Volume 2 Issue 8 August 2017
In June, together with more than 500 experts in Artificial Intelligence (AI), I participated in the “AI for Good” Global Summit. Organised in Geneva by the ITU and the XPRIZE Foundation, the summit focused on a crucial and timely question: Can AI contribute to achieve the 17 Sustainable Development Goals that the UN has set to end poverty, protect the planet and ensure prosperity for all?
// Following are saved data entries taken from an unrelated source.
-- ==== Sys2Proof/Machine/Access.lean ====
section
/-! DEFINITION. The address, memory and synchronisation instructions of AG (R174-R196): each one's syllable, and what exec does with
it. -/

namespace Sys2Proof.Machine

/-! ## Addresses (R175, R177, R179, R183) -/

/-- The size of an access: 8 bytes for .s, 128 for .v. -/
def accessSize (v : Bool) : Nat := if v then 128 else 8

/-- The core and local-store byte a local (or quad-window) address reaches (R30, R32). -/
def Rd.localSpot (r : Rd) (quad : Bool) (a : Word) : Fin 64 × Nat :=
  if quad then
    match quadTarget r.core a.toNat with
    | some p => (p.1, r.bank.winBase + p.2)
    | none => (r.core, 0)
  else (r.core, r.bank.winBase + a.toNat)

/-- Whether an access lies in the window, or in one slot of the quad window and that core's window. -/
def Rd.localIn (r : Rd) (quad : Bool) (a : Word) (n : Nat) : Bool :=
  if quad then r.bank.inQuad a.toNat n else r.bank.inWindow a.toNat n

/-- A core of the reading core's row. -/
def Rd.mate (r : Rd) (c : Fin 64) : Core := (r.state.row r.row).cores[c]

/-- LS_ALIGN, LS_RANGE, and, where it is asked for, FORM_FAULT of a ciphertext line, for the cores that act (R176, R382). -/
def checkLocal (i : Issue) (quad : Bool) (acts : Fin 64 → Bool) (addr : Rd → Word) (n : Nat) (plain : Bool) : Verdict :=
  let a (c : Fin 64) : Word := addr (i.rd c)
  Verdict.seq [
    fun _ => checkCores .lsAlign (fun c => acts c && (a c).toNat % n != 0) a (fun _ => 0),
    fun _ => checkCores .lsRange (fun c => acts c && !(i.rd c).localIn quad (a c) n) a (fun _ => 0),
    fun _ => checkCores .formFault (fun c => plain && acts c &&
      (let p := (i.rd c).localSpot quad (a c); ((i.rd c).mate p.1).anyCipher p.2 n)) a (fun _ => 0)]

/-- Whether a scope's objects lie in local store, and whether they are reached through the quad window (R177). -/
def scopeLocal (sc : Scope) : Bool := scopeRank sc ≤ 2
def scopeQuad (sc : Scope) : Bool := sc == .quad

/-- The access to `n` bytes of the flat tensor an atomic or sync operation of row scope or wider makes: permission to write, or for
waitp to read (R177, R278).
(DEDUCED: log entry 46.) -/
def flatAcc (a : Word) (n : Nat) (write : Bool) : Acc := ⟨0, a, n, n, !write, write⟩

/-- The checks of an atomic's or sync operation's location, for the cores that act: up to the walks, and from the frames on. -/
def checkScoped (i : Issue) (sc : Scope) (acts : Fin 64 → Bool) (n : Nat) (write : Bool) : Verdict :=
  if scopeLocal sc then checkLocal i (scopeQuad sc) acts (·.a) n write
  else checkReach i fun c => if acts c then [flatAcc (i.rd c).a n write] else []
def scopedFrames (i : Issue) (walking : Bool) (sc : Scope) (acts : Fin 64 → Bool) (n : Nat) (write : Bool) : Verdict :=
  if scopeLocal sc then .clear
  else checkFrames i walking fun c => if acts c then [flatAcc (i.rd c).a n write] else []

/-- What follows in the order of a sync operation's conditions waits, with the frames, for the walks of the bundle. -/
def afterFrames (sc : Scope) (walking : Bool) (v : Verdict) : Verdict := if walking && !scopeLocal sc then .clear else v

/-- The place of an atomic's or sync operation's location. -/
def Rd.scopedPlace (r : Rd) (sc : Scope) (n : Nat) : Place :=
  if scopeLocal sc then let p := r.localSpot (scopeQuad sc) r.a; .ls r.row p.1 p.2
  else r.state.placeOf r.row r.side (flatAcc r.a n true)

/-- When a port in local store performs an operation: core scope in its issue cycle, quad scope 3 cycles later (R250). -/
def portDelay (sc : Scope) : Option Nat := if scopeLocal sc then some (if scopeQuad sc then 3 else 0) else none

/-! ## Local store and quad window (R179, R241, R382) -/

/-- Bytes of a local store with buffered stores laid over them. -/
def lsOverlay (core : Fin 64) (a : Nat) (bs : List Byte) (stores : List BufferedStore) : List Byte :=
  bs.zipIdx.map fun p => stores.foldl (fun b st =>
    match st.place with
    | .ls _ c k => if c = core ∧ k ≤ a + p.2 then (st.data[a + p.2 - k]?).getD b else b
    | .phys .. => b) p.1

/-- The buffered stores a local read sees: the core's own, and for a quad-window read those of its quad (R241).
(DEDUCED: log entry 51.) -/
def Rd.visible (r : Rd) (quad : Bool) : List BufferedStore :=
  if quad then (List.finRange 64).flatMap fun c => if c.val / 4 = r.core.val / 4 then ((r.mate c).of r.side).segBuf else []
  else r.cb.segBuf

/-- The store of a core as the reader finds it on its own time base (R179, R196, R220).
(DEDUCED: log entry 16.) -/
def Rd.reached (r : Rd) (t : Fin 64) : Core := (r.state.row r.row).storeAt r.side r.core t r.bank.cycle

/-- What a local load reads, as a number. -/
def Rd.localRead (r : Rd) (quad : Bool) (a : Word) (n : Nat) : Nat :=
  let p := r.localSpot quad a
  natOfBytes (lsOverlay p.1 p.2 (Memory.read (r.reached p.1).ls p.2 n) (r.visible quad))

/-- The address of a local form. -/
def Rd.localAddr (r : Rd) (off : BitVec 12) : Word := r.a + off.signExtend 64

/-- A local load of `n` bytes: its checks, its read in the issue cycle, its latency. -/
def localLoad (quad : Bool) (n : Nat) (a : SReg) (off : BitVec 12) (writes : List Loc) (result : Rd → Nat → Flight) : Syl :=
  { unit := 2, a := .s a, writes := writes, guarded := true
    lsRead := fun i c => let p := (i.rd c).localSpot quad ((i.rd c).localAddr off); [(p.1, p.2, n)]
    check := fun i => checkLocal i quad (fun _ => true) (·.localAddr off) n true
    fly := fun r => [result r (r.localRead quad (r.localAddr off) n)] }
As an expert in automated decision-making, I know first-hand that AI is a uniquely powerful and transformative technology. AI can have a huge impact not only to further the progress of the wealthy countries, but also to foster the advancement of developing nations. For example, AI can teach people new skills and support lifelong learning. At the same time, the development of AI raises ethical and societal challenges for AI experts and policy-makers, who share the responsability to deploy an AI technology that is safe, reliable and fair.
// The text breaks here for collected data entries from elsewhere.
-- ==== Sys2Proof/Machine/Energy.lean ====
section
/-! DEFINITION. Energy against the timetable: messages, the target, operating points, the grades slow, park, shed and stabled, gating,
permits and droops (R315-R337). -/

namespace Sys2Proof.Machine

/-! ## Operating points (R322-R324) -/

/-- What the running tasks take: id, level and rows of each. -/
def taskLoad (ts : List Task) : List (Word × Nat × Nat) :=
  (ts.filter fun t => !t.parked).map fun t => (t.id, t.point.level.val, t.point.rows)
/-- The dies that are gated. -/
def State.gatedDies (s : State) : Nat := (s.dies.toList.filter (·.gated)).length
/-- The predicted power of a choice, with the dies now gated, fits under a target (R324; log entry 13). -/
def State.fits (s : State) (target : Nat) (ts : List Task) : Bool := Config.predictedPower (taskLoad ts) s.gatedDies ≤ target

/-- The points of a task that may be chosen: those whose record is well formed (R322). -/
def State.choosable (s : State) (ps : List OpPoint) : List Nat :=
  (List.range ps.length).filter fun i => (ps[i]?).any fun p => !s.recordBad p.record
def pointLevel (ps : List OpPoint) (i : Nat) : Nat := ((ps[i]?).map (·.level.val)).getD 0

/-- Of some points, the one of highest level that a bound admits; ties go to the lowest index. -/
def highestPoint (ps : List OpPoint) (ok : Nat → Bool) (is : List Nat) : Option Nat :=
  is.foldl (fun best i =>
    if !ok i then best
    else match best with
      | none => some i
      | some b => if pointLevel ps b < pointLevel ps i then some i else some b) none
/-- Of some points, the one of lowest level that a bound admits; ties go to the lowest index. -/
def lowestPoint (ps : List OpPoint) (ok : Nat → Bool) (is : List Nat) : Option Nat :=
  is.foldl (fun best i =>
    if !ok i then best
    else match best with
      | none => some i
      | some b => if pointLevel ps i < pointLevel ps b then some i else some b) none

/-- One point down a task's table, and one up: the next level below or above among its choosable points.
(DEDUCED: log entry 69.) -/
def State.pointDown (s : State) (t : Task) : Task :=
  let l := t.point.level.val
  match highestPoint t.points (fun i => pointLevel t.points i < l) (s.choosable t.points) with
  | some i => { t with chosen := i }
  | none => t
def State.pointUp (s : State) (t : Task) : Option Task :=
  let l := t.point.level.val
  (lowestPoint t.points (fun i => l < pointLevel t.points i) (s.choosable t.points)).map fun i => { t with chosen := i }

/-- Tasks in an order. -/
def insertTask (before : Task → Task → Bool) (t : Task) : List Task → List Task
  | [] => [t]
  | u :: us => if before t u then t :: u :: us else u :: insertTask before t us
def orderTasks (before : Task → Task → Bool) (ts : List Task) : List Task := ts.foldl (fun l t => insertTask before t l) []
def replaceTask (ts : List Task) (t : Task) : List Task := ts.map fun u => if u.id = t.id then t else u

/-- Before in the order of lowering and of shedding: descending class, then latest deadline, then higher id (R324, R334). -/
def shedBefore (a b : Task) : Bool :=
  b.cls.val < a.cls.val || (a.cls == b.cls && (b.deadline < a.deadline || (a.deadline = b.deadline && b.id < a.id)))

/-- One round of rule 2 of R324: each running task in its order moves one point down, until the prediction fits.
(DEDUCED: log entry 122.) -/
def State.lowerRound (s : State) (target : Nat) : List Task → List Task → List Task
  | [], ts => ts
  | t :: rest, ts => if s.fits target ts then ts else s.lowerRound target rest (replaceTask ts (s.pointDown t))

/-- Rule 2 of R324: rounds until the prediction fits or none can move. -/
def State.lower (s : State) (target : Nat) : Nat → List Task → List Task
  | 0, ts => ts
  | fuel + 1, ts =>
    if s.fits target ts then ts
    else s.lower target fuel (s.lowerRound target (orderTasks shedBefore (ts.filter (!·.parked))) ts)
/-- The rounds that can change anything: eight levels. -/
def State.slowed (s : State) (target : Nat) (ts : List Task) : List Task := s.lower target 8 ts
Why is AI so special? As observed by Stephen Cave during the Summit, AI is a tool different from any other because of three crucial aspects: (i) AI is a universal tool, which will be soon incorporated in all other technologies (e.g. self-driving cars, smart homes, robotics, personalised medicine); (ii) AI can accelerate its own development, besides the development of other tools (e.g. machine learning is an AI tool that can improve itself as well as other AI algorithms); and (iii) AI is autonomous (AI agents make and implement decisions without constant human intervention). In addition, AI is based on data, which are often collected from people and contain sensitive information about them. Considering all these factors together, it becomes clear why AI generates excitement but also concern.
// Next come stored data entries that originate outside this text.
/-- A step of the bank that holds the row, held back by a reel, begins at the end of the cycle that fills it; a resumed bank touches its
tiles first (R167, R168, R172). -/
def State.beginHeld (s : State) (n : Nat) (x : Side) : State :=
  let b := s.bank n x
  if b.phase = .run && b.waitLeft = 0 && !b.retouch then s.beginDue n x else s

/-- What goes on beside a row that issues: the oldest operation of the bank that waits, or else of the bank that holds the row once 64 issue
cycles have gone by, performs if it may; a walk is served, and every 64 issue cycles a move.
(DESIGN CHOICE: log entry 1.) -/
def State.tend (s : State) (n : Nat) : State :=
  let x := (s.row n).holder
  let t := match s.pend.find? fun q => q.row == n && (q.side != x || q.cycle + 64 ≤ (s.bank n x).cycle) && s.enabled q with
    | some q => s.perform q
    | none => s
  let t := t.walkNext n
  if (s.bank n x).cycle % 64 = 0 then t.completeFirstMove else t

/-- What goes on in a row beside the bank that holds it. -/
def State.rowUpkeep (s : State) (n : Nat) : State :=
  let y := otherSide (s.row n).holder
  let s := (((((s.beginHeld n (s.row n).holder).portsPass n y).matrixAside n y).tend n).stopIdle n y).pollBank n y
  let s := [Side.a, Side.b].foldl (fun (s : State) x =>
    ((((s.completeBlock n x).emptyFailed n x).resumeFaulted n x).moveToSiding n x).noteKilled n x) s
  s.modRow n Row.nextHandler

/-- The row passes to a bank (R225, R228, R229).
(DEDUCED: log entry 39.) -/
def State.switchTo (s : State) (n : Nat) (y : Side) (cond : Bool) : State :=
  let s := (s.captureBank n (otherSide y)).releaseBank n y
  let s := s.modRow n fun r => { r with holder := y, switch := 4, tookCond := cond, yielding := false }
  s.modBank n y fun b => { b with since := 0, frozenFor := 0 }

/-- Why the row would pass to the other bank at this boundary (R225, R218): under the first two conditions, or otherwise. -/
inductive Switch where
  | stay
  | take (cond : Bool)
deriving DecidableEq, Repr

def State.switchDue (s : State) (n : Nat) : Switch :=
  let r := s.row n
  let x := r.holder
  let y := otherSide x
  let bx := r.bank x
  let by' := r.bank y
  if r.switch != 0 || ((bx.phase = .run || bx.phase = .halted) && bx.inWindowHeld) then .stay
  else if bx.phase = .run then
    if (bx.waitLeft != 0 && bx.frozen == some .tileSave) then .stay
    else if !r.ready y then .stay
    else if (bx.frozen.isSome && 32 ≤ bx.frozenFor) || 256 ≤ bx.since then .take true
    else if (r.tookCond && bx.frozen.isSome) || r.yielding then .take false
    else .stay
  else if r.ready x then .stay
  else if r.ready y then .take false
  else if by'.phase = .run then .take true
  else .stay

/-- The boundary at the end of a cycle: upkeep, then the switch that is due. A yield stands through a held window (R218, R225). -/
def State.rowBoundary (s : State) (n : Nat) : State :=
  let s := s.rowUpkeep n
  match s.switchDue n with
  | .take c => s.switchTo n (otherSide (s.row n).holder) c
  | .stay => s.modRow n fun r => { r with yielding := r.yielding && (r.bank r.holder).inWindowHeld }

/-- One cycle of a row. -/
def State.rowCycle (s : State) (n : Nat) : State :=
  let r := s.row n
  if r.retired then s
  else if r.switch != 0 then
    let s := (((s.modRow n fun r => { r with switch := r.switch - 1 }).matrixAside n .a).matrixAside n .b).serve n
    s.portsPass n (otherSide r.holder)
  else if (r.bank r.holder).phase = .run then (s.runCycle n r.holder).rowBoundary n
  else ((s.coast n r.holder).serve n).rowBoundary n

/-! ## Which instruction a step runs -/

/-- The bundle of one syllable that the bank holding the current row presents next, outside any loop. -/
def State.due (s : State) : Option Instr :=
  let n := s.cur
  let r := s.row n
  let x := r.holder
  if !r.retired && s.presents n x && !(r.bank x).awaitsPermit && (r.bank x).frames.isEmpty then
    let w := s.syllableAt n x (r.bank x).pc.toNat
    if w.getLsbD 31 then
      match decodeSyl w with
      | .ok i => some i
      | .error _ => none
    else none
  else none

/-- A row with a bank that is not empty. -/
def Row.active (r : Row) : Bool := !r.retired && (r.a.phase != .empty || r.b.phase != .empty)

/-- The turn goes to the next row, in ascending number, that has a bank with work; queues whose oldest taken packet has not started look
at their conditions again. -/
def State.turn (s : State) : State :=
  let act := (s.rows.filter fun r => r.2.active).map (·.1)
  let s := s.blocked.foldl (fun (s : State) q => s.schedule s.time (.startPacket (queueNo q))) s
  { s with cur := ((act.find? (s.cur < ·)).orElse fun _ => act.head?).getD s.cur }

end Sys2Proof.Machine
end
In the last few years, I have focused on the development of UAVs (unmanned aerial vehicles) for surveillance and disaster response applications. I have formulated techniques based on task planning and probabilistic reasoning to make UAVs smart enough to fly autonomously and strategically to achieve sophisticated goals specified by domain experts over a large geographical area and a long temporal horizon. The potential of intelligent vehicles in emergency scenarios is enormous as resources are limited and time is critical. However, these are challenging situations in which decisions can have a life-changing impact and human operators need to trust the machines and understand their behaviour.
At the Summit, Professor Virginia Dignum formulated three principles on which AI development should be based, which I find particularly relevant:
- Accountability: an AI system needs to to be able to justify its own decisions based on the algorithms and the data used by it. We have to equip AI systems with the moral values and societal norms that are used in the context in which these systems operate;
- Responsibility: although AI systems are autonomous, their decisions should be linked to all the stakeholders who contributed in developing them: manufacturers, developers, users and owners. All of them will be responsible for the system’s behaviou;
- Transparency: users need to be able to inspect and verify the algorithms and data used by the system to make and implement decisions.
I would like to conclude with a provocative remark that Professor Gary Marcus brought to the table during the Summit and that I share: are we really so close to Strong AI as many people seem to think, where “Strong AI” means a system that exhibits integration between all aspects of intelligence: common sense, planning, reasoning, analogy, language and perception? I believe that, although AI can truly change the world, we still need fundamental advances first. Key to achieve them are interdisciplinarity and global collaboration. In particular, I would welcome multi-disciplinary collaborations to make UAVs and drones truly effective in disaster response scenarios.